▶ [PROBLEM DESCRIPTION]: Please transcribe the data that follows exactly, from its first line through the line that contains "theorem State.makeSet_keep (s".

▶ [INFORMATION SHOWN]:

-- ==== Sys2Proof/Laws/FrameMedia.lean ====
section
/-! SUPPORT. Frames of the shared operations: for each, the units of State it leaves alone. Here power-loss protection, responses, start-up, dies and faults of the channels. -/

set_option linter.all false

namespace Sys2Proof.Machine

theorem State.makeSet_keep (s : State) (g : Nat) (w : Nat) (r : Nat) (run : Nat × Nat) :
    (State.makeSet s g w r run).pending = s.pending ∧ (State.makeSet s g w r run).time = s.time ∧ (State.makeSet s g w r run).dev = s.dev ∧ (State.makeSet s g w r run).fuses = s.fuses ∧ (State.makeSet s g w r run).params = s.params ∧ (State.makeSet s g w r run).host = s.host ∧ (State.makeSet s g w r run).nvm = s.nvm ∧ (State.makeSet s g w r run).land = s.land ∧ (State.makeSet s g w r run).map = s.map ∧ (State.makeSet s g w r run).flash = s.flash ∧ (State.makeSet s g w r run).cache = s.cache ∧ (State.makeSet s g w r run).dram = s.dram ∧ (State.makeSet s g w r run).pwr = s.pwr ∧ (State.makeSet s g w r run).sec = s.sec ∧ (State.makeSet s g w r run).mgmt = s.mgmt ∧ (State.makeSet s g w r run).naile = s.naile ∧ (State.makeSet s g w r run).nor = s.nor ∧ (State.makeSet s g w r run).tally = s.tally ∧ (State.makeSet s g w r run).bus = s.bus ∧ (State.makeSet s g w r run).free = s.free := by
  generalize hr : State.makeSet s g w r run = r
  simp only [State.makeSet] at hr
  repeat' split at hr
  all_goals (subst hr; (first | (simp only [and_self]; done) | (and_intros <;> (repeat' first | (simp only [and_self]; done) | (simp only [and_self]) | (split at hb) | (subst hb; simp only [and_self]) | (refine (foldl_pending (fun _ _ _ hb => ?_) _ _).trans ?_) | (refine (foldl_time (fun _ _ _ hb => ?_) _ _).trans ?_) | (refine (foldl_dev (fun _ _ _ hb => ?_) _ _).trans ?_) | (refine (foldl_fuses (fun _ _ _ hb => ?_) _ _).trans ?_) | (refine (foldl_params (fun _ _ _ hb => ?_) _ _).trans ?_) | (refine (foldl_host (fun _ _ _ hb => ?_) _ _).trans ?_) | (refine (foldl_nvm (fun _ _ _ hb => ?_) _ _).trans ?_) | (refine (foldl_land (fun _ _ _ hb => ?_) _ _).trans ?_) | (refine (foldl_map (fun _ _ _ hb => ?_) _ _).trans ?_) | (refine (foldl_flash (fun _ _ _ hb => ?_) _ _).trans ?_) | (refine (foldl_cache (fun _ _ _ hb => ?_) _ _).trans ?_) | (refine (foldl_dram (fun _ _ _ hb => ?_) _ _).trans ?_) | (refine (foldl_pwr (fun _ _ _ hb => ?_) _ _).trans ?_) | (refine (foldl_sec (fun _ _ _ hb => ?_) _ _).trans ?_) | (refine (foldl_mgmt (fun _ _ _ hb => ?_) _ _).trans ?_) | (refine (foldl_naile (fun _ _ _ hb => ?_) _ _).trans ?_) | (refine (foldl_nor (fun _ _ _ hb => ?_) _ _).trans ?_) | (refine (foldl_tally (fun _ _ _ hb => ?_) _ _).trans ?_) | (refine (foldl_bus (fun _ _ _ hb => ?_) _ _).trans ?_) | (refine (foldl_free (fun _ _ _ hb => ?_) _ _).trans ?_) | split))))

theorem State.dropSet_keep (s : State) (g : Nat) (w : Nat) :
    (State.dropSet s g w).pending = s.pending ∧ (State.dropSet s g w).time = s.time ∧ (State.dropSet s g w).dev = s.dev ∧ (State.dropSet s g w).fuses = s.fuses ∧ (State.dropSet s g w).params = s.params ∧ (State.dropSet s g w).host = s.host ∧ (State.dropSet s g w).nvm = s.nvm ∧ (State.dropSet s g w).land = s.land ∧ (State.dropSet s g w).map = s.map ∧ (State.dropSet s g w).flash = s.flash ∧ (State.dropSet s g w).cache = s.cache ∧ (State.dropSet s g w).dram = s.dram ∧ (State.dropSet s g w).pwr = s.pwr ∧ (State.dropSet s g w).sec = s.sec ∧ (State.dropSet s g w).mgmt = s.mgmt ∧ (State.dropSet s g w).naile = s.naile ∧ (State.dropSet s g w).nor = s.nor ∧ (State.dropSet s g w).tally = s.tally ∧ (State.dropSet s g w).bus = s.bus ∧ (State.dropSet s g w).free = s.free := by
  generalize hr : State.dropSet s g w = r
  simp only [State.dropSet] at hr
  repeat' split at hr
  all_goals (subst hr; (first | (simp only [and_self]; done) | (and_intros <;> (repeat' first | (simp only [and_self]; done) | (simp only [and_self]) | (split at hb) | (subst hb; simp only [and_self]) | (refine (foldl_pending (fun _ _ _ hb => ?_) _ _).trans ?_) | (refine (foldl_time (fun _ _ _ hb => ?_) _ _).trans ?_) | (refine (foldl_dev (fun _ _ _ hb => ?_) _ _).trans ?_) | (refine (foldl_fuses (fun _ _ _ hb => ?_) _ _).trans ?_) | (refine (foldl_params (fun _ _ _ hb => ?_) _ _).trans ?_) | (refine (foldl_host (fun _ _ _ hb => ?_) _ _).trans ?_) | (refine (foldl_nvm (fun _ _ _ hb => ?_) _ _).trans ?_) | (refine (foldl_land (fun _ _ _ hb => ?_) _ _).trans ?_) | (refine (foldl_map (fun _ _ _ hb => ?_) _ _).trans ?_) | (refine (foldl_flash (fun _ _ _ hb => ?_) _ _).trans ?_) | (refine (foldl_cache (fun _ _ _ hb => ?_) _ _).trans ?_) | (refine (foldl_dram (fun _ _ _ hb => ?_) _ _).trans ?_) | (refine (foldl_pwr (fun _ _ _ hb => ?_) _ _).trans ?_) | (refine (foldl_sec (fun _ _ _ hb => ?_) _ _).trans ?_) | (refine (foldl_mgmt (fun _ _ _ hb => ?_) _ _).trans ?_) | (refine (foldl_naile (fun _ _ _ hb => ?_) _ _).trans ?_) | (refine (foldl_nor (fun _ _ _ hb => ?_) _ _).trans ?_) | (refine (foldl_tally (fun _ _ _ hb => ?_) _ _).trans ?_) | (refine (foldl_bus (fun _ _ _ hb => ?_) _ _).trans ?_) | (refine (foldl_free (fun _ _ _ hb => ?_) _ _).trans ?_) | split))))
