theorem State.trainFail_keep (s0 : State) (ch : Nat) (bad : List Nat) :
    (State.trainFail s0 ch bad).pending = s0.pending ∧ (State.trainFail s0 ch bad).time = s0.time ∧ (State.trainFail s0 ch bad).dev = s0.dev ∧ (State.trainFail s0 ch bad).fuses = s0.fuses ∧ (State.trainFail s0 ch bad).params = s0.params ∧ (State.trainFail s0 ch bad).dram = s0.dram ∧ (State.trainFail s0 ch bad).pwr = s0.pwr ∧ (State.trainFail s0 ch bad).sec = s0.sec ∧ (State.trainFail s0 ch bad).nor = s0.nor := by
  generalize hr : State.trainFail s0 ch bad = r
  simp only [State.trainFail] at hr
  repeat' split at hr
  all_goals (subst hr; (first | (simp only [and_self, (fact @State.failDie_keep), (fact @State.retireChannel_keep), (fact @State.stepDown_keep)]; done) | (and_intros <;> (repeat' first | (simp only [and_self, (fact @State.failDie_keep), (fact @State.retireChannel_keep), (fact @State.stepDown_keep)]; done) | (simp only [and_self, (fact @State.failDie_keep), (fact @State.retireChannel_keep), (fact @State.stepDown_keep)]) | (split at hb) | (subst hb; simp only [and_self, (fact @State.failDie_keep), (fact @State.retireChannel_keep), (fact @State.stepDown_keep)]) | (refine (foldl_pending (fun _ _ _ hb => ?_) _ _).trans ?_) | (refine (foldl_time (fun _ _ _ hb => ?_) _ _).trans ?_) | (refine (foldl_dev (fun _ _ _ hb => ?_) _ _).trans ?_) | (refine (foldl_fuses (fun _ _ _ hb => ?_) _ _).trans ?_) | (refine (foldl_params (fun _ _ _ hb => ?_) _ _).trans ?_) | (refine (foldl_dram (fun _ _ _ hb => ?_) _ _).trans ?_) | (refine (foldl_pwr (fun _ _ _ hb => ?_) _ _).trans ?_) | (refine (foldl_sec (fun _ _ _ hb => ?_) _ _).trans ?_) | (refine (foldl_nor (fun _ _ _ hb => ?_) _ _).trans ?_) | split))))

theorem State.trainStep_keep (s0 : State) (ch : Nat) (rs : List StepReading) :
    (State.trainStep s0 ch rs).pending = s0.pending ∧ (State.trainStep s0 ch rs).time = s0.time ∧ (State.trainStep s0 ch rs).fuses = s0.fuses ∧ (State.trainStep s0 ch rs).params = s0.params ∧ (State.trainStep s0 ch rs).dram = s0.dram ∧ (State.trainStep s0 ch rs).pwr = s0.pwr ∧ (State.trainStep s0 ch rs).sec = s0.sec ∧ (State.trainStep s0 ch rs).nor = s0.nor := by
  generalize hr : State.trainStep s0 ch rs = r
  simp only [State.trainStep] at hr
  repeat' split at hr
  all_goals (subst hr; (first | (simp only [and_self, (fact @State.setDies_keep), (fact @State.trainFail_keep), (fact @State.trainPass_keep)]; done) | (and_intros <;> (repeat' first | (simp only [and_self, (fact @State.setDies_keep), (fact @State.trainFail_keep), (fact @State.trainPass_keep)]; done) | (simp only [and_self, (fact @State.setDies_keep), (fact @State.trainFail_keep), (fact @State.trainPass_keep)]) | (split at hb) | (subst hb; simp only [and_self, (fact @State.setDies_keep), (fact @State.trainFail_keep), (fact @State.trainPass_keep)]) | (refine (foldl_pending (fun _ _ _ hb => ?_) _ _).trans ?_) | (refine (foldl_time (fun _ _ _ hb => ?_) _ _).trans ?_) | (refine (foldl_fuses (fun _ _ _ hb => ?_) _ _).trans ?_) | (refine (foldl_params (fun _ _ _ hb => ?_) _ _).trans ?_) | (refine (foldl_dram (fun _ _ _ hb => ?_) _ _).trans ?_) | (refine (foldl_pwr (fun _ _ _ hb => ?_) _ _).trans ?_) | (refine (foldl_sec (fun _ _ _ hb => ?_) _ _).trans ?_) | (refine (foldl_nor (fun _ _ _ hb => ?_) _ _).trans ?_) | split))))



theorem State.liveFails_keep (s : State) (ch : Nat) (k : Nat) :
    (State.liveFails s ch k).pending = s.pending ∧ (State.liveFails s ch k).time = s.time ∧ (State.liveFails s ch k).dev = s.dev ∧ (State.liveFails s ch k).fuses = s.fuses ∧ (State.liveFails s ch k).params = s.params ∧ (State.liveFails s ch k).plp = s.plp ∧ (State.liveFails s ch k).dram = s.dram ∧ (State.liveFails s ch k).pwr = s.pwr ∧ (State.liveFails s ch k).sec = s.sec ∧ (State.liveFails s ch k).mgmt = s.mgmt ∧ (State.liveFails s ch k).naile = s.naile ∧ (State.liveFails s ch k).nor = s.nor ∧ (State.liveFails s ch k).bus = s.bus ∧ (State.liveFails s ch k).free = s.free := by
  generalize hr : State.liveFails s ch k = r
  simp only [State.liveFails] at hr
  repeat' split at hr
  all_goals (subst hr; (simp only [and_self, (fact @State.stepDown_keep)]))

▶ [YOUR RESPONSE]:
-- ==== Sys2Proof/Laws/FrameMedia.lean ====
section
/-! SUPPORT. Frames of the shared operations: for each, the units of State it leaves alone. Here power-loss protection, responses, start-up, dies and faults of the channels. -/

set_option linter.all false

namespace Sys2Proof.Machine

theorem State.makeSet_keep (s : State) (g : Nat) (w : Nat) (r : Nat) (run : Nat × Nat) :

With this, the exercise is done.